**TRY IT**:
Repeat the stretch of entries below from the line with "none => some j" through the line with "refreshes (R275). -/". Include both ends and add nothing.

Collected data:

-- ==== Sys2Proof/Machine/Decision.lean ====
section
/-!
DEFINITION. The decision block's commands (10): words on a Bench's decision bus (R256), lookups and actions (R263,
R264), and the Crier ports (R270 to R277).
-/
namespace Sys2Proof.Machine

/-! ### The decision bus -/

/-- The publication map of a Bench publishes a word's bits in ascending entry order; a VOID word publishes nothing
(R268). -/
def State.publishWord (s : State) (b c w : Nat) : State :=
  if bitAt w 11 then s
  else
    foldAll (fun s e =>
      let r := R.DEC_PUB b e
      if s.flag r Fd.DEC_PUB_EN && s.fld r Fd.DEC_PUB_CH == c then
        s.publish (s.fld r Fd.DEC_PUB_GDS) (s.fld r Fd.DEC_PUB_BIT < 12 && bitAt w (s.fld r Fd.DEC_PUB_BIT)) 0 b
      else s) s (List.range 64)

/-- The channel latch takes a word (R256). -/
def State.latchPut (s : State) (b c w : Nat) : State :=
  let k := 32 * b + c
  let at_ := NMap.get (fun _ => (0, 0)) s.dec.latchAt k
  let old := if at_.1 = s.clk.time + 1 then at_.2 else NMap.get (fun _ => 0) s.dec.latch k
  { s with dec := { s.dec with
      latch := NMap.set (fun _ => 0) s.dec.latch k (w % 4096)
      latchAt := NMap.set (fun _ => (0, 0)) s.dec.latchAt k (s.clk.time + 1, old) } }

/-- The Foreman's NEW bit of a channel is set (R289). -/
def State.fmWord (s : State) (b c : Nat) : State :=
  s.onFm b fun f =>
    { f with newBits := setBit f.newBits c, newTick := NMap.set (fun _ => 0) f.newTick c s.clk.time }

/-- DECISION_WORD (R256, R257): the oldest word of the Bench's bus that is present reaches its window's waiters, the
channel latch, the Foreman, the lookup tags and the publication map. -/
def decisionWord (b : Nat) (s : State) : State :=
  match s.dec.bus.find? fun w => w.bench == b && decide (w.due ≤ s.clk.time) with
  | none => s
  | some w =>
    let s : State := { s with dec := { s.dec with bus := s.dec.bus.erase w } }
    let s := s.onChan b w.ch fun x =>
      { x with wins := x.wins.map fun v => if v.ser = w.win then { v with decided := some (w.due, w.word) } else v }
    ((((s.latchPut b w.ch w.word).fmWord b w.ch).tagsChan b w.ch).publishWord b w.ch w.word)

/-- DECISION_WORD (R256). -/
def execDecisionWord (b : Fin 8) (s : State) : Host.Outcome State Fault Refusal := whenPowered s (decisionWord b)

/-! ### The outcome lookup table -/

/-- Selector `k` of a Bench's gather map. -/
def State.selector (s : State) (b k : Nat) : Nat :=
  s.fld (R.DEC_GATHER b (k / 2)) (if k % 2 = 0 then Fd.DEC_GATHER_SEL_A else Fd.DEC_GATHER_SEL_B)

/-- A micro-register as a gather at the present tick sees it: a write at the tick is not seen yet (R263). -/
def State.uSeen (s : State) (b i : Nat) : Nat :=
  let w := NMap.get (fun _ => (0, 0)) (s.fm b).uAt i
  if w.1 = s.clk.time + 1 then w.2 else (s.reg (R.FM_U b i)).toNat

/-- The bit that a selector gathers (R259); an encoding that is not listed reads as 0. -/
def State.gatherBit (s : State) (b sel : Nat) : Bool :=
  if bitAt sel 12 then s.gdsGather (bitsOf sel 0 12)
  else if !bitAt sel 11 then
    bitsOf sel 9 2 = 0 && bitsOf sel 0 4 < 12 && bitAt (s.latchSeen b (bitsOf sel 4 5) s.clk.time) (bitsOf sel 0 4)
  else
    match bitsOf sel 9 2 with
    | 0 => s.oltEvSeen (16 * b + bitsOf sel 0 4)
    | 1 => bitAt (s.uSeen b (bitsOf sel 5 3)) (bitsOf sel 0 5)
    | 2 => bitAt sel 0
    | _ => false

/-- The index a gather forms (R258). -/
def State.oltIndex (s : State) (b : Nat) : Nat :=
  let g := fun n => (List.range n).foldl (fun a k => a + 2 ^ k * bit (s.gatherBit b (s.selector b k))) 0
  if s.flag R.DEC_CFG Fd.DEC_CFG_UNIFIED then g 21 else g 18 + 262144 * b

/-- Entry `i` of the OLT (R261). -/
def State.oltEntry (s : State) (i : Nat) : Nat := bitsOf (s.reg (R.OLT i)).toNat (16 * (i % 2)) 16

/-- OLT_LOOKUP (R263): in its Bench's slot the lowest tag that became ready before it is looked up. -/
def oltLookup (b : Nat) (s : State) : State :=
  let used := NMap.get (fun _ => 0) s.dec.slotUsed b = s.clk.time + 1
  let ready := (List.range 256).find? fun t => (s.tag b t).st == .ready && decide ((s.tag b t).readyTick < s.clk.time)
  match ready with
  | none => s
  | some t =>
    if s.clk.time % 8 != b || used then s
    else
      let last := (s.tag b t).readyTick
      let idx := s.oltIndex b
      let act := s.oltEntry idx
      let due := s.clk.time + 2
      let s := s.onTag b t fun x => { x with st := .done, act := act, idx := idx, actTick := due }
      let s : State := { s with dec := { s.dec with
        slotUsed := NMap.set (fun _ => 0) s.dec.slotUsed b (s.clk.time + 1)
        acts := s.dec.acts ++ [{ bench := b, tag := t, idx := idx, act := act, due := due }] } }
      let s := s.wrapAdd (R.DEC_OLT_LOOKUPS b) Fd.DEC_OLT_LOOKUPS_COUNT 1
      s.setFld (R.DEC_OLT_WAITMAX b) Fd.DEC_OLT_WAITMAX_TICKS
        (max (s.fld (R.DEC_OLT_WAITMAX b) Fd.DEC_OLT_WAITMAX_TICKS) (min 0xFFFF (due - last)))

/-- OLT_LOOKUP (R263). -/
def execOltLookup (b : Fin 8) (s : State) : Host.Outcome State Fault Refusal := whenPowered s (oltLookup b)

/-- A branch waits on lookup tag `t` (R144 SRC 3, R145 COND 8). -/
def Branch.onTag (br : Branch) (t : Nat) : Bool :=
  if liOp br.word = 5 then liSrc br.word = 3 && liSel br.word % 256 == t
  else liOp br.word = 6 && liCond br.word = 8 && liBsel br.word % 256 == t

/-- An action reaches the lanes of its Bench that wait on the tag (R264): it settles 3 ticks later (R158). -/
def State.lanesAct (s : State) (b t alt due : Nat) : State :=
  foldAll (fun s l =>
    if (s.lane b l).branches.any fun br => br.onTag t && br.settled.isNone then
      s.onLane b l fun x =>
        { x with branches := x.branches.map fun br =>
            if br.onTag t && br.settled.isNone then { br with settled := some (due + 3, alt) } else br }
    else s) s (List.range 32)

/-- OLT_ACTION (R264): the Bench's next action that is present reaches its receivers. -/
def oltAction (b : Nat) (s : State) : State :=
  match s.dec.acts.find? fun a => a.bench == b && decide (a.due ≤ s.clk.time) with
  | none => s
  | some a =>
    let s : State := { s with dec := { s.dec with acts := s.dec.acts.erase a } }
    let s := s.lanesAct b a.tag (bitsOf a.act 0 4) a.due
    let s := if bitAt a.act 5 then
        s.publish (s.fld (R.DEC_TAG_CFG b a.tag) Fd.DEC_TAG_CFG_PUBIDX) (bitAt a.act 4) 2 b
      else s
    let s := if bitAt a.act 10 then
        s.offer (3 * b + 1) (srcOf b 0 0 1) 0x04 1 a.due [(0, 2, a.act), (2, 2, a.tag), (4, 4, a.idx)]
      else s
    if bitAt a.act 11 then s.poison b 9 a.tag else s

/-- OLT_ACTION (R264). -/
def execOltAction (b : Fin 8) (s : State) : Host.Outcome State Fault Refusal := whenPowered s (oltAction b)

/-- The tags of a Bench are disarmed and its lookups discarded (R265). -/
def State.tagsOff (s : State) (b : Nat) : State :=
  let s := foldAll (fun s t =>
    let x := s.tag b t
    if x.st == .armed || x.st == .ready then s.onTag b t fun x => { x with st := .idle, chans := 0, gds := false }
    else s) s (List.range 256)
  { s with dec := { s.dec with acts := s.dec.acts.filter fun a => a.bench != b } }

/-! ### Crier links -/

/-- Slot `k` of a port's slot table (R274). -/
def State.slotMask (s : State) (p k : Nat) : Nat :=
  if k < 4 then bitsOf (s.reg (R.DEC_CRIER_SLOTS_LO p)).toNat (8 * k) 8
  else bitsOf (s.reg (R.DEC_CRIER_SLOTS_HI p)).toNat (8 * (k - 4)) 8

/-- Queue `j` of a port: 0 its own updates, 1 to 7 the relay queues of row ports 0 to 6. -/
def Crier.queue (x : Crier) (j : Nat) : List Upd := if j = 0 then x.own else NMap.get (fun _ => []) x.relay (j - 1)

/-- Replace a queue. -/
def Crier.setQueue (x : Crier) (j : Nat) (q : List Upd) : Crier :=
  if j = 0 then { x with own := q } else { x with relay := NMap.set (fun _ => []) x.relay (j - 1) q }

/-- The queue that a slot takes from at tick `t` (R274): of those its mask names whose head entered before `t`, the one
whose head entered first; on a tie the own queue, then ascending. -/
def Crier.pickQueue (x : Crier) (mask t : Nat) : Option Nat :=
  ((pick 8 fun j => bitAt mask j && match (x.queue j).head? with
    | some u => decide (u.at_ < t)
    | none => false).foldl (fun a j =>
      let tick := fun i => ((x.queue i).head?.map (·.at_)).getD 0
      match a with
      | none => some j
      | some i => if tick j < tick i then some j else a) none)

/-- Fill the slots of a pair from the queues (R274): what each filled slot holds. -/
def State.fillSlots (s : State) (p : Nat) :
    List Nat → Crier → List (Nat × Nat × Bool) → Crier × List (Nat × Nat × Bool)
  | [], x, us => (x, us)
  | k :: ks, x, us =>
    match x.pickQueue (s.slotMask p k) s.clk.time with
    | none => s.fillSlots p ks x us
    | some j =>
      match x.queue j with
      | [] => s.fillSlots p ks x us
      | u :: rest => s.fillSlots p ks (x.setQueue j rest) (us ++ [(k, u.idx, u.val)])

/-- The bits that port `p` refreshes (R275). -/
def State.refreshBits (s : State) (p : Nat) : List Nat :=
  (List.range 4096).filter fun i =>
    let o := s.fld (R.DEC_GDSMAP i) Fd.DEC_GDSMAP_OWNER
    s.flag (R.DEC_GDSMAP i) Fd.DEC_GDSMAP_USED &&
      (if p < 7 then o == s.host.devid else o / 8 == s.host.devid / 8)

/-- Seven bits in turn, from the position of the first that is not below `from_` (R275). -/
def inTurn (bits : List Nat) (from_ : Nat) : List Nat :=
  let n := bits.length
  let k := (bits.findIdx? fun i => decide (from_ ≤ i)).getD 0
  if n = 0 then [] else (List.range 7).map fun j => bits.getD ((k + j) % n) 0

/-- The payload of a cell that a port sends at a pair start (R272, R274, R275): the updates of its queues; without one,
REFRESH; IDLE while the link is not UP (R277) or the device has no bit to refresh. -/
def State.portCell (s : State) (p : Nat) : Crier × CrierCell :=
  let x := s.port p
  let made := fun (control : Bool) (v : Nat) (slots : List (Nat × Bool)) =>
    ({ control := control, v := v, src := s.host.devid, hop := if p < 7 then 0 else 1, seq := 0, slots := slots } : CrierCell)
  if !x.up then (x, made true 0 [])
  else
    let (x, us) := s.fillSlots p (List.range 7) x []
    if us.isEmpty then
      let turn := inTurn (s.refreshBits p) x.refresh
      let from_ := (turn.getLast?.map (· + 1)).getD x.refresh
      ({ x with refresh := from_ }, made true (if turn.isEmpty then 0 else 16) (turn.map fun i => (i, s.gds i)))
    else
      let at_ := fun k => (us.find? fun u => u.1 == k).map (·.2)
      (x, made false ((List.range 7).foldl (fun m k => m + 2 ^ k * bit (at_ k).isSome) 0)
        ((List.range 7).map fun k => (at_ k).getD (0, false)))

**RESPONSE TO THIS TASK**:
      | none => some j
      | some i => if tick j < tick i then some j else a) none)

/-- Fill the slots of a pair from the queues (R274): what each filled slot holds. -/
def State.fillSlots (s : State) (p : Nat) :
    List Nat → Crier → List (Nat × Nat × Bool) → Crier × List (Nat × Nat × Bool)
  | [], x, us => (x, us)
  | k :: ks, x, us =>
    match x.pickQueue (s.slotMask p k) s.clk.time with
    | none => s.fillSlots p ks x us
    | some j =>
      match x.queue j with
      | [] => s.fillSlots p ks x us
      | u :: rest => s.fillSlots p ks (x.setQueue j rest) (us ++ [(k, u.idx, u.val)])

/-- The bits that port `p` refreshes (R275). -/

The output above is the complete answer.